Task item – In the records below, begin at the line that has "simp [hostRow, h]" and stop after the line that has "all_goals exact ⟨_, rfl⟩"; quote those lines verbatim and nothing more.

Dataset content –

⁂

-- ==== Sys2Proof/Laws/HostRow.lean ====
section
/-! SUPPORT. What a host row does once its packet is the next of its lane, and what it does otherwise. -/

namespace Sys2Proof.Machine

/-- A host row runs its command on the machine from which the packet was taken, and then the lane goes on. -/
theorem hostRow_front {op : Nat} {p : Pkt} {s : State} {f : Mach → Issuer → Mach} (h : hostFront op p s.m = true) :
    hostRow op p s f = .next { s with m := hostAfter (f (hostTaken s.m p) (hostIssuer p)) p } := by
  unfold hostFront at h
  unfold hostRow hostAfter hostTaken hostIssuer pktSid
  simp only [Bool.and_eq_true, Bool.or_eq_true, Bool.not_eq_true', beq_iff_eq] at h
  obtain ⟨hs, h⟩ := h
  by_cases hp : p.port = .firmware
  · simp [hs, hp]
  · rcases h with h | h
    · exact absurd h hp
    · simp only [pktSid] at h
      split at h
      · rename_i l x hl hx
        simp only [Bool.and_eq_true, Bool.or_eq_true, beq_iff_eq, decide_eq_true_eq, Bool.not_eq_true'] at h
        obtain ⟨⟨⟨⟨⟨h1, h2⟩, h3⟩, h4⟩, h5⟩, h6⟩ := h
        have h5' : (!x.open_ && !(op == 0x0101 || op == 0x0104 || op == 0x0105)) = false := by
          rcases h5 with h5 | h5
          · simp [h5]
          · unfold opensFirst at h5
            simp [h5]
        have hc : l.ready.head? = some (op, p) ∧ (!laneExecuting s.m (laneSid (sidOf p.port p.session))) = true ∧
            (x.ending = 0 ∨ x.ending = 4) ∧ x.held.length < 16 := ⟨h1, by simp [h2], h3, h4⟩
        rw [if_neg (by simp [hs]), if_neg hp]
        simp only [hl, hx]
        rw [if_pos hc, if_neg (by rw [h5']; decide), if_neg (by simp [h6]), if_neg hp, if_neg hp, if_neg hp]
      · exact absurd h (by simp)

/-- A host row of an instance that has failed changes nothing. -/
theorem hostRow_stopped {op : Nat} {p : Pkt} {s : State} {f : Mach → Issuer → Mach} (h : hubStopped s.m = true) :
    hostRow op p s f = .next s := by
  simp [hostRow, h]

/-- A host row answers a next state, and only the machine changes. -/
theorem hostRow_next (op : Nat) (p : Pkt) (s : State) (f : Mach → Issuer → Mach) :
    ∃ m, hostRow op p s f = .next { s with m := m } := by
  unfold hostRow
  dsimp only
  repeat' split
  all_goals exact ⟨_, rfl⟩

end Sys2Proof.Machine
end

⁂

Written answer –
  simp [hostRow, h]

/-- A host row answers a next state, and only the machine changes. -/
theorem hostRow_next (op : Nat) (p : Pkt) (s : State) (f : Mach → Issuer → Mach) :
    ∃ m, hostRow op p s f = .next { s with m := m } := by
  unfold hostRow
  dsimp only
  repeat' split
  all_goals exact ⟨_, rfl⟩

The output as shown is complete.